View Single Post
Old 11-19-2003, 08:14 PM   #35
James D Macdonald
Guest
 
Posts: n/a
How To Tell Where Your Story Begins

So, where does your story begin?

One way to find your beginning is this: first, write your book. Now go through it to find its start.

Here's how to recognize the start: it's the point where you can no longer summarize everything that went before in a single sentence:

Nothing that Ceclia had seen at the Academy could have prepared her for the first sight of Crymble Manor.

"The appropriations bill is dead on arrival," Senator O'Connor said.

The day after the world ended, Bill got into his pickup truck and drove into town.

Another way to say this is: it's the point where the characters can't decide, To heck with this and order out for pizza. The one-way door has blown shut and they can't get back into the theatre.

Later on, as you gain experience, you can get better at avoiding false starts ("Hesitation marks," we call 'em).

Here's how I figure out where to start my story: I figure out the climax -- something that's really big, cinematic, satisfying, full of action and movement. I take the characters who are there, and back 'em off to some point before that climax, then try to get them to it.

Sometimes -- a lot of the time -- those characters never get to the climax I started with. (There's one climax I've been using for years as a starting point. One day I will get there.)

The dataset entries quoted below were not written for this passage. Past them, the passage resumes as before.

/-- What a converter slice gives for one conversion: the code and its two range comparators (R81). -/
structure AdcSample where
  raw : Nat := 0
  above : Bool := false
  below : Bool := false
deriving DecidableEq, Repr

/-- A CAN frame (R267): identifier format, FD, bit-rate switching, error state, remote request, data. -/
structure Frame where
  ide : Bool := false
  id : Nat
  fd : Bool := true
  brs : Bool := false
  esi : Bool := false
  rtr : Bool := false
  data : List Byte := []
deriving DecidableEq, Repr

/-- What a start-up finds: the levels of two straps at reset release, START_MODE and TESTEN, whose high level keeps the boot ROM from
starting (R487), and the store banks, tag and bank 1 or not, whose payload CRC fails when they are read after selection (R420). -/
structure StartStraps where
  startMode : Bool
  testen : Bool
  decayed : List (Nat × Bool) := []
deriving DecidableEq, Repr

/-- The start-of-frame edge of a CAN frame: ticks before the present one, and the CLK_CAN cycle of its base period (R272). -/
structure FrameStart where
  back : Nat
  cycle : Nat
deriving DecidableEq, Repr

/-- What a controller measures of a frame that it sends: the loop delay in CLK_CAN cycles, and the start-of-frame edge (R270,
R272). -/
structure FrameSent where
  delay : Nat
  start : FrameStart
deriving DecidableEq, Repr

/-- How a CAN error is counted, by eight or by one (R284), and the loop delay where the frame got past the edge at which it is
measured (R270). -/
structure ErrorCount where
  eight : Bool
  delay : Option Nat
deriving DecidableEq, Repr

/-- A single-shot attempt of a controller in SOLITARY: acknowledged or not, and what was measured of the frame (R286). -/
structure Attempt where
  acked : Bool
  sent : FrameSent
deriving DecidableEq, Repr

/-- The index input takes a level and holds it for so many CLK_POS cycles (R122, R130). -/
structure IndexEdge where
  level : Bool
  held : Nat
deriving DecidableEq, Repr

/-- A bank as it is read back: its header and its payload (R416, R418). -/
structure BankBytes where
  header : List Byte
  payload : List Byte
deriving DecidableEq, Repr

/-- A halyard frame: its type, length, sequence and payload, and its CRC field (R340). -/
structure HalyardFrame where
  raw : List Byte
  crc : Nat
deriving DecidableEq, Repr

/-- An acceptance filter (R272, R292): target 0 to 63 a buffer, 64 the FIFO, 65 rejection. -/
structure Filter where
  enabled : Bool
  ide : Bool
  id : Nat
  mask : Nat
  target : Nat
  reader : Nat
deriving DecidableEq, Repr

/-- What the outside world gives in one base period. -/
structure TickIn where
  /-- codes by slice, in the order of conversion; entry 16 is SP -/
  adc : List (List AdcSample) := []
  /-- levels that the field ports' input buffers read at the tick, bit n for FPn -/
  pins : Nat := 0
  /-- loops whose lanes disagree in this tick, and whether the recomputation disagrees too (R169 to R171) -/
  lanes : List (Nat × Bool) := []
  /-- uncorrectable ECC errors that evaluations find: loop, bank (0, 1; 2 live state), word (R171) -/
  loopEcc : List (Nat × Nat × Nat) := []
  /-- the service cores wrote their watchdog in this period (R346) -/
  watchdog : Bool := true
  /-- a mismatch or uncorrectable error in the scheduler and output queue: its queue entry (R173, R174) -/
  scheduler : Option Nat := none
deriving DecidableEq, Repr

/-- A USDO request (R306): a read, an expedited write, the first frame of a segmented write with its total length, or a further
segment, the last one or not. `bus` is the controller that delivered it first. DEDUCED, unsafe: log entry 113. -/
inductive UsdoOp where
  | read (idx sub : Nat)
  | write (idx sub : Nat) (data : List Byte)
  | start (idx sub len : Nat) (bus : Nat)
  | segment (data : List Byte) (last : Bool) (bus : Nat)
deriving DecidableEq, Repr

/-- What a field node answers to the transfers of R314, in their order; none: no answer. DEDUCED, unsafe: log entry 117. -/
structure NodeResp where
  type : Option Nat := none
  vendor : Option Nat := none
  product : Option Nat := none
  loaded : Bool := false
deriving DecidableEq, Repr

/-- A REPORT frame (R347): unit, command answered, result, order number, role, epoch, and bytes 6 and 7. -/
structure Report where
  unit : Nat
  cmd : Nat
  result : Nat
  num : Nat
  role : Nat
  epoch : Nat
  val : Nat
deriving DecidableEq, Repr

/-- A HEALTH frame (R347): unit and bytes 0 to 7. -/
structure Health where
  unit : Nat
  role : Nat
  flags : Nat
  ctr : Nat
  reason : Nat
  epoch : Nat
  hoist : Nat
deriving DecidableEq, Repr

/-- What the scrubber finds a word to belong to (R36): loop memory by loop, bank (2: live state) and word; the field-port
configuration memory; a receive buffer of a controller or its shadow; a FIFO slot; the memory behind a sub-index (timetable, zones,
trace and the firmware's own); an entry of the bunting log by its number; any other memory. -/
inductive Region where
  | loop (n bank word : Nat)
  | ports
  | canBuffer (x n : Nat) (shadow : Bool)
  | canFifo (x slot : Nat)
  | value (idx sub : Nat)
  | log (num : Nat)
  | other
deriving DecidableEq, Repr

end Sys2Proof

namespace Sys2Proof.Machine
open Sys2Proof

/-- A dictionary write accepted and not yet in place (R48, R49): TICK at own tick `due`, PERIOD at the first boundary
of the owner at or after it. They stand in order of acceptance. -/
structure PendingWrite where
  client : Nat
  due : Nat
  period : Bool
  idx : Nat
  sub : Nat
  data : List Byte
deriving DecidableEq, Repr

/-- What the device answered a client last: abort code 0 is success. -/
structure Answer where
  code : Nat
  data : List Byte
deriving DecidableEq, Repr

/-- An open write group (R54). -/
structure Group where
  client : Nat
  items : List (Nat × Nat × List Byte)
  lastAt : Nat
deriving DecidableEq, Repr

/-- A work item (R38, R461 to R465). `journal` is bit :0B. -/
structure WorkItem where
  id : Nat
  kind : Nat
  origin : Nat
  state : Nat
  reason : Nat
  idx : Nat
  sub : Nat
  accepted : Nat
  ended : Nat
  abort : Nat
  journalled : Bool
deriving DecidableEq, Repr

/-- A bunting-log entry (R455). -/
structure LogEntry where
  num : Nat
  time : Nat
  subSec : Nat
  code : Nat
  calInvalid : Bool
  loc : Nat
  qual : Nat
  data : Nat
deriving DecidableEq, Repr

/-- A queued EMCY (R309). -/
structure Emcy where
  code : Nat
  loc : Nat
  pennant : Nat
  source : Nat
  obj : Nat
deriving DecidableEq, Repr

/-- One conversion held in a channel's filter (R78): the unrounded corrected value and its flags; with them the slice that
made it, its start in CLK_ADC cycles of own time, and what the converter gave, from which a detector that changes within the
period marks it anew (R83). -/
structure Conv where
  c : Rat
  ovr : Bool
  unr : Bool
  susp : Bool
  phys : Nat := 0
  start : Int := 0
  sample : AdcSample := {}
deriving DecidableEq, Repr

/-- A measurement channel's hidden state: the filter window, newest first; the conversions still to be marked SETTLING;
a refill after a change of N; whether the value delivered for this period is valid. -/
structure Chan where
  win : List Conv := []
  settle : Nat := 0
  refill : Bool := false
  valid : Bool := false
  /-- the voltage of the last valid delivery (R93, R390) -/
  pin : Rat := 0
deriving DecidableEq, Repr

So here's another way to figure out where to start your story: Put interesting characters in an interesting place, then let them do interesting things. (What's interesting? That's the art, isn't it. Your readers will tell you what's interesting by the sound of rapidly turning pages.)

If the first two chapters of your book are backstory and exposition, and the movement of the plot starts in chapter three, the opening of your book is chapter three. Delete the first two chapters.

====

Plots start when movement starts. This movement can be physical, or it can be psychological, but it is movement. The human eye instinctivly follows a moving object. It will follow the fastest moving object if several are present. So ... make your plot move, and eyes will follow it.

A chess game doesn't start until the first piece or pawn moves.